The Yellow Cloud . . . As we sat there so quietly, on our own first peaceful Martian evening, I remembered the bitterness of Dr. McGillivray’s experience—his landing so different from our own. From the first, as we had come in to landfall, we had watched for any sign of the mysterious Yellow Cloud. As Dr. Kalkenbrenner and I had worked, while the others played, we both, I know, had turned anxious eyes across the whole wide plain, ready for instant action if, even for a moment, we should see anything presaging trouble. But the blue-mauve, cloudless sky was empty—all was clear.

Now, as the mauve tint deepened to pink and then to smoky red with the fall of evening, we gazed again along the vast horizon, in particular toward the south, where, if our guess was accurate, the Albatross lay—if indeed she still existed.

Was it only imagination? Was there, hovering above a low outjutting line of foothills, a thick ochreous . . . mist, almost? A mere coloration of the evening sky?
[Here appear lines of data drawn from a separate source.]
-- ==== Sys2Proof/Machine/Plane.lean ====
section
/-! DEFINITION. The logic of a plane (R193 to R208, R216, R217, R225): what its cells, wires, tacks, bus lines and multiply-accumulate blocks
do at the edges of the fabric clocks. -/

namespace Sys2Proof.Machine

/-! What a plane configures. -/

/-- The items of a plane, in the order of its frames. Each point of the fabric has one encoding: of items for one point the first counts
(R198). -/
def planeItems (p : Plane) : List PlaneItem := (p.map (fun e => e.2)).flatten

/-- What the plane gives a routing input of a cluster, the source of a wire, of a global line of a row or column, a cluster's shift-enable line,
a ball and the port that takes received flits; of several items the first counts. -/
def planeRoute (p : List PlaneItem) (h : Bool) (cl : Nat) (j : Fin 48) : Option RouteSrc :=
  p.findSome? (fun i => match i with | .route h' cl' j' s => if h' = h ∧ cl'.toNat = cl ∧ j' = j then some s else none | _ => none)
def planeWire (p : List PlaneItem) (h : Bool) (cl : Nat) (w : WireId) : Option FabSig :=
  p.findSome? (fun i => match i with | .wire h' cl' w' s => if h' = h ∧ cl'.toNat = cl ∧ w' = w then some s else none | _ => none)
def planeRow (p : List PlaneItem) (h : Bool) (r n : Nat) : Option FabTap :=
  p.findSome? (fun i => match i with | .row h' r' n' t => if h' = h ∧ r'.val = r ∧ n'.val = n then some t else none | _ => none)
def planeCol (p : List PlaneItem) (h : Bool) (c n : Nat) : Option FabTap :=
  p.findSome? (fun i => match i with | .col h' c' n' t => if h' = h ∧ c'.val = c ∧ n'.val = n then some t else none | _ => none)
def planeShiftEn (p : List PlaneItem) (h : Bool) (cl : Nat) : Option FabSig :=
  p.findSome? (fun i => match i with | .shiftEn h' cl' s => if h' = h ∧ cl'.toNat = cl then some s else none | _ => none)
def planeBall (p : List PlaneItem) (i : Nat) : Option BallCfg :=
  p.findSome? (fun x => match x with | .ball j c => if j.val = i then some c else none | _ => none)
def planeTake (p : List PlaneItem) : Option FabTap :=
  p.findSome? (fun i => match i with | .take t => some t | _ => none)

/-- The cells that a plane configures, with their keys in its state. -/
def planeCells (p : List PlaneItem) : List (Nat × CellCfg) :=
  p.filterMap (fun i => match i with | .cell h x c => some (65536 * bit h + x.toNat, c) | _ => none)

/-- The multiply-accumulate blocks that a plane configures. -/
def planeMacs (p : List PlaneItem) : List (Nat × MacCfg) :=
  p.filterMap (fun i => match i with | .mac h b c => some (128 * bit h + b.val, c) | _ => none)

def cellAt (p : List PlaneItem) (key : Nat) : Option CellCfg := ((planeCells p).find? (fun e => e.1 == key)).map (fun e => e.2)

/-- The driver sites of a bus line (R199): cluster, enable and value of each. -/
def lineDrivers (p : List PlaneItem) (h : Bool) (line : Nat) : List (Nat × FabSig × FabSig) :=
  p.filterMap (fun i => match i with
    | .driver h' cl n en v => if h' = h ∧ cl.toNat / 64 = line / 8 ∧ n.val = line % 8 then some (cl.toNat, en, v) else none
    | _ => none)

/-- The bus lines that have a driver site. -/
def busLines (p : List PlaneItem) : List (Bool × Nat) :=
  (p.filterMap (fun i => match i with | .driver h cl n _ _ => some (h, 8 * (cl.toNat / 64) + n.val) | _ => none)).dedup

/-- The frames of a plane that configure a driver site of a bus line (R201); where none of them does so, every frame of the half
(assumption 96). -/
def driverFrames (p : Plane) (h : Bool) (line : Nat) : List Nat :=
  match (p.filter (fun e => lineDrivers e.2 h line != [])).map (fun e => e.1) with
  | [] => (List.range 900).map (fun i => 900 * bit h + i)
  | l => l

/-- A tack of a plane's table. -/
structure TackEntry where
  up : Bool
  e : Nat
  from_ : Nat × Nat
  to_ : Nat × Nat
  deriving DecidableEq, Repr

/-- The tacks that carry something (R197): an entry with which no later entry of its direction shares a site. -/
def liveTacks (p : List PlaneItem) : List TackEntry :=
  let ts := p.filterMap (fun i => match i with
    | .tack up e f fs t ts => some (⟨up, e.val, (f.toNat, fs.val), (t.toNat, ts.val)⟩ : TackEntry)
    | _ => none)
  ts.filter (fun t => ts.all (fun u => u.up != t.up || decide (u.e ≤ t.e) || (u.from_ != t.from_ && u.to_ != t.to_)))

/-- Cells in SHIFT mode of a half (R194, R463). -/
def shiftCells (p : Plane) (h : Bool) : Nat :=
  ((planeCells (planeItems p)).filter (fun e => e.2.mode == .shift && e.1 / 65536 == bit h)).length

/-- The state in which every element holds its initial value (R206, R444); what no frame configures holds 0. -/
def initState (p : Plane) : PlaneSt :=
  let cs := planeCells (planeItems p)
  { ff := cs.foldl (fun t e => Tab.put t e.1 e.2.ffInit) []
    sh := (cs.filter (fun e => e.2.mode == .shift)).foldl (fun t e => Tab.put t e.1 e.2.shInit) []
    macs := (planeMacs (planeItems p)).foldl (fun t e => Tab.put t e.1 ⟨0, 0, 0, 0, 0, 0, 0, e.2.init⟩) []
    tacks := [] }

def PlaneSt.ffAt (x : PlaneSt) (i : Nat) : Bool := x.ff.get (fun _ => false) i
def PlaneSt.shAt (x : PlaneSt) (i : Nat) : W16 := x.sh.get (fun _ => 0) i
def PlaneSt.macAt (x : PlaneSt) (i : Nat) : MacSt := x.macs.get (fun _ => ⟨0, 0, 0, 0, 0, 0, 0, 0⟩) i

/-- An element's value by its carry mode (R206): 0 and 3 INIT, 1 CARRY, 2 TAKE. -/
def carried {α : Type} (mode : Fin 4) (init own out : α) : α := if mode = 1 then own else if mode = 2 then out else init

/-- What an incoming plane's elements take at a swap (R206). -/
def swapState (inc : Plane) (own out : PlaneSt) : PlaneSt :=
  let cs := planeCells (planeItems inc)
  { ff := cs.foldl (fun t e => Tab.put t e.1 (carried e.2.ffCarry e.2.ffInit (own.ffAt e.1) (out.ffAt e.1))) []
    sh := (cs.filter (fun e => e.2.mode == .shift)).foldl (fun t e => Tab.put t e.1 (carried e.2.shCarry e.2.shInit (own.shAt e.1) (out.shAt e.1))) []
    macs := (planeMacs (planeItems inc)).foldl
      (fun t e => Tab.put t e.1 (carried e.2.carry ⟨0, 0, 0, 0, 0, 0, 0, e.2.init⟩ (own.macAt e.1) (out.macAt e.1))) []
    tacks := own.tacks }

/-! The logic between edges. -/

/-- What the logic of a plane sees in a fabric cycle: its items, its state, the signals of the hard blocks, the bus lines that read 0, and what
a signal shows that the spec leaves undefined (a contended line, a loop without a flip-flop). -/
structure FabEnv where
  items : List PlaneItem
  st : PlaneSt
  port : PortSig → Bool
  off : Bool → Nat → Bool
  undef : Bool

/-- A point of the fabric whose value is asked for: a signal of a cluster, a cell's output, its table's, its carry in and out, a wire, a global
line of a row or column. -/
inductive FabNode where
  | sig (h : Bool) (cl : Nat) (v : FabSig)
  | out (key : Nat)
  | table (key : Nat)
  | cin (key : Nat)
  | cout (key : Nat)
  | wire (h : Bool) (cl : Nat) (w : WireId)
  | row (h : Bool) (r n : Nat)
  | col (h : Bool) (c n : Nat)
  deriving DecidableEq, Repr

/-- The cluster `n` away against direction `d` (0 up, 1 right, 2 down, 3 left), where a line that ends in cluster `cl` begins. -/
def lineFrom (cl d n : Nat) : Option Nat :=
  let r := cl / 64
  let c := cl % 64
  match d % 4 with
  | 0 => if r + n < 64 then some (cl + 64 * n) else none
  | 1 => if n ≤ c then some (cl - n) else none
  | 2 => if n ≤ r then some (cl - 64 * n) else none
  | _ => if c + n < 64 then some (cl + n) else none

/-- The value of a point, through at most `fuel` steps of logic and routing (R193, R195 to R199). -/
def FabEnv.value (e : FabEnv) : Nat → FabNode → Bool
  | 0, _ => e.undef
  | f + 1, node =>
    match node with
    | .sig _ _ .low => false
    | .sig h cl (.cell i) => e.value f (.out (65536 * bit h + 16 * cl + i.val))
    | .sig h cl (.route j) =>
      let line := fun (o : Option Nat) (w : WireId) => match o with | some c => e.value f (.wire h c w) | none => false
      match planeRoute e.items h cl j with
      | none => false
      | some (.len1 n) => line (lineFrom cl n.val 1) (.len1 n)
      | some (.len2 n) => line (lineFrom cl n.val 2) (.len2 n)
      | some (.len4 n tap) => line (lineFrom cl n.val (if tap then 2 else 4)) (.len4 n)
      | some (.row n) => e.value f (.row h (cl / 64) n.val)
      | some (.col n) => e.value f (.col h (cl % 64) n.val)
      | some (.tack s) =>
        match (liveTacks e.items).find? (fun t => t.up == h && t.to_ == (cl, s.val)) with
        | some t => e.st.tacks.get (fun _ => false) (512 * bit t.up + t.e)
        | none => false
      | some (.mac b i) => bitAt (e.st.macAt (128 * bit h + b.val)).acc.toNat i.val
      | some (.port p) => e.port p
    | .out key =>
      match cellAt e.items key with
      | none => false
      | some c => if c.regOut then e.st.ffAt key else e.value f (.table key)
    | .table key =>
      match cellAt e.items key with
      | none => false
      | some c =>
        let h := key / 65536 == 1
        let x := fun (s : FabSig) => e.value f (.sig h (key % 65536 / 16) s)
        let n := bit (x c.a) + 2 * bit (x c.b) + 4 * bit (x c.c)
        match c.mode with
        | .logic => bitAt c.table.toNat (n + 8 * bit (x c.d))
        | .shift => bitAt (e.st.shAt key).toNat (n + 8 * bit (x c.d))
        | .arith => bitAt c.table.toNat n != e.value f (.cin key)
    | .cin key =>
      if key % 16 ≠ 0 then e.value f (.cout (key - 1))
      else if key % 65536 < 1024 then false
      else e.value f (.cout (key - 1024 + 15))
    | .cout key =>
      match cellAt e.items key with
      | none => false
      | some c =>
        let h := key / 65536 == 1
        let x := fun (s : FabSig) => e.value f (.sig h (key % 65536 / 16) s)
        let n := bit (x c.a) + 2 * bit (x c.b) + 4 * bit (x c.c)
        if c.mode ≠ .arith then false
        else if bitAt c.table.toNat n then e.value f (.cin key) else bitAt c.table.toNat (8 + n)
    | .wire h cl w =>
      match planeWire e.items h cl w with
      | none => e.value f (.out (65536 * bit h + 16 * cl))
      | some s => e.value f (.sig h cl s)
    | .row h r n =>
      if n < 8 then
        if e.off h (8 * r + n) then false
        else match (lineDrivers e.items h (8 * r + n)).filter (fun d => e.value f (.sig h d.1 d.2.1)) with
          | [] => false
          | [d] => e.value f (.sig h d.1 d.2.2)
          | _ => e.undef
      else
        match planeRow e.items h r n with
        | none => false
        | some t => if t.cluster.toNat / 64 = r then e.value f (.sig h t.cluster.toNat t.sig) else false
    | .col h c n =>
      match planeCol e.items h c n with
      | none => false
      | some t => if t.cluster.toNat % 64 = c then e.value f (.sig h t.cluster.toNat t.sig) else false

/-- Steps of logic that a path may have: beyond the longest carry chain and every wire on its way. -/
def fabDepth : Nat := 8192

/-- A signal of a half. -/
def FabEnv.tap (e : FabEnv) (h : Bool) (t : FabTap) : Bool := e.value fabDepth (.sig h t.cluster.toNat t.sig)

/-- A two's-complement operand. -/
def FabEnv.operand (e : FabEnv) (h : Bool) (n : Nat) (ts : List FabTap) : Int :=
  toSigned n (((List.range n).map (fun i => match ts[i]? with | some t => bit (e.tap h t) * 2 ^ i | none => 0)).sum)

/-! An edge. -/

/-- A flip-flop at an edge of its domain (R193). -/
def FabEnv.nextFf (e : FabEnv) (key : Nat) (c : CellCfg) : Bool :=
  let x := fun (s : FabSig) => e.value fabDepth (.sig (key / 65536 == 1) (key % 65536 / 16) s)
  let old := e.st.ffAt key
  if (match c.en with | some s => x s | none => true) then
    (if (match c.clr with | some s => x s | none => false) then false
     else match c.direct with
       | some s => x s
       | none => e.value fabDepth (.table key))
  else old

/-- A shift table at an edge of its cell's domain (R193): it shifts while its cluster's shift-enable line is 1. -/
def FabEnv.nextSh (e : FabEnv) (key : Nat) (c : CellCfg) : W16 :=
  let h := key / 65536 == 1
  let cl := key % 65536 / 16
  let x := fun (s : FabSig) => e.value fabDepth (.sig h cl s)
  let old := e.st.shAt key
  match planeShiftEn e.items h cl with
  | none => old
  | some s => if x s then (old <<< 1) + BitVec.ofNat 16 (bit (x c.shiftIn)) else old

/-- A multiply-accumulate block at an edge of its domain (R217): three cycles from inputs to accumulator. The two 9 × 9 products go to the halves
of the accumulator. -/
def FabEnv.nextMac (e : FabEnv) (key : Nat) (c : MacCfg) : MacSt :=
  let h := key / 128 == 1
  let x := e.st.macAt key
  let a : Int := match c.pre with | 0 => x.a | 1 => toSigned 18 (ofSigned 18 (x.d + x.a)) | _ => toSigned 18 (ofSigned 18 (x.d - x.a))
  let lo := fun (v : Int) => toSigned 9 (ofSigned 18 v)
  let hi := fun (v : Int) => toSigned 9 (ofSigned 18 v / 512)
  let above : BitVec 48 := if c.casc ∧ key % 16 ≠ 0 then (e.st.macAt (key - 1)).acc else 0
  let prod : BitVec 48 := (if c.two9 then BitVec.ofNat 48 (ofSigned 24 x.p + 2 ^ 24 * ofSigned 24 x.q) else BitVec.ofInt 48 x.p) + above
  let halves := fun (f : Int → Int → Int) =>
    let g := fun (k : Nat) => ofSigned 24 (f (toSigned 24 (x.acc.toNat / 2 ^ (24 * k))) (toSigned 24 (prod.toNat / 2 ^ (24 * k))))
    BitVec.ofNat 48 (g 0 + 2 ^ 24 * g 1)
  { a := e.operand h 18 c.a, b := e.operand h 18 c.b, d := e.operand h 18 c.d
    op1 := bit (e.tap h c.op0) + 2 * bit (e.tap h c.op1)
    p := if c.two9 then lo a * lo x.b else a * x.b
    q := if c.two9 then hi a * hi x.b else 0
    op2 := x.op1
    acc := match x.op2 with
      | 0 => x.acc
      | 1 => prod
      | 2 => if c.two9 then halves (· + ·) else x.acc + prod
      | _ => if c.two9 then halves (· - ·) else x.acc - prod }

/-- The plane's state after an edge of the domains that `clk` names, by half and domain (R205, R216). Everything is taken before the edge. -/
def FabEnv.edge (e : FabEnv) (clk : Bool → Nat → Bool) : PlaneSt :=
  let on := fun (key size : Nat) (dom : Fin 4) => clk (key / size == 1) dom.val
  let cs := (planeCells e.items).filter (fun c => on c.1 65536 c.2.dom)
  { ff := cs.foldl (fun t c => Tab.put t c.1 (e.nextFf c.1 c.2)) e.st.ff
    sh := (cs.filter (fun c => c.2.mode == .shift)).foldl (fun t c => Tab.put t c.1 (e.nextSh c.1 c.2)) e.st.sh
    macs := ((planeMacs e.items).filter (fun c => on c.1 128 c.2.dom)).foldl (fun t c => Tab.put t c.1 (e.nextMac c.1 c.2)) e.st.macs
    tacks := (liveTacks e.items).foldl (fun t x =>
      if clk (!x.up) 0 then Tab.put t (512 * bit x.up + x.e) (e.value fabDepth (.wire (!x.up) x.from_.1 (.tack (Fin.ofNat 4 x.from_.2)))) else t) e.st.tacks }

/-- The values that the output balls drive (R225): the second ball of a pair drives the complement. -/
def FabEnv.balls (e : FabEnv) : Tab Bool :=
  let drive := fun (i : Nat) => match planeBall e.items i with
    | some (.output h v) => some (e.tap h v)
    | some (.tri h v en) => if e.tap h en then some (e.tap h v) else none
    | _ => none
  let paired := fun (j : Nat) => e.items.any (fun x => match x with | .pair i => i.val == j | _ => false)
  (List.range 4).foldl (fun t i =>
    let v := if i % 2 = 1 ∧ paired (i / 2) = true then (drive (i - 1)).map (fun b => !b) else drive i
    match v with
    | some b => Tab.put t i b
    | none => t) []

/-! The fabric of a patch. -/

/-- The fabric cycles that a unit's beats take. -/
def RxBeats.beats (b : RxBeats) : Nat := max 1 (ceilDiv b.bytes.length 32)

/-- The beat that a receive stream port offers in a fabric cycle, with its number (R226, R227). -/
def FabSt.beat (x : FabSt) (slot c : Nat) : Option (RxBeats × Nat) :=
  ((x.rx.get (fun _ => []) slot).find? (fun b => decide (b.at_ ≤ c) && decide (c < b.at_ + b.beats))).map (fun b => (b, c - b.at_))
I glanced uneasily toward the Doctor. He too remained with his gaze fixed in the same direction. He turned to me and shook his head a little. And a moment later, before the others had a chance to see anything, he gave, as captain of our expedition, the word to retire.

We mounted the long ladder one by one, ready indeed to rest after the unaccustomed excitement, the sheer physical weariness of our first few hours on the Angry Planet.

The Doctor and I lingered by the thick plastic windows of the Comet long after the others had drifted to sleep. We stared apprehensively southward, until, with a swiftness comparable to the swiftness of tropical nightfall upon Earth, the whole sky darkened. The little moons shone forth with an intense silvery light across the immensity below us, and all was still.

When we woke in the bright morning, after a night no shorter- or longer-seeming than a night on Earth (the Martian day is very nearly equal to our own, being 24 hr. 37 min. 22.6 sec. in duration, compared with Earth’s 23 hr. 56 min. 4.1 sec.), it was to find that the sky was empty once more of any tinge of yellow.

We breakfasted substantially and in a mood of mounting tension; for immediately afterward we proposed to embark on our mission of rescue—to face, with what courage we could muster, whatever horror it was that threatened our gallant colleagues.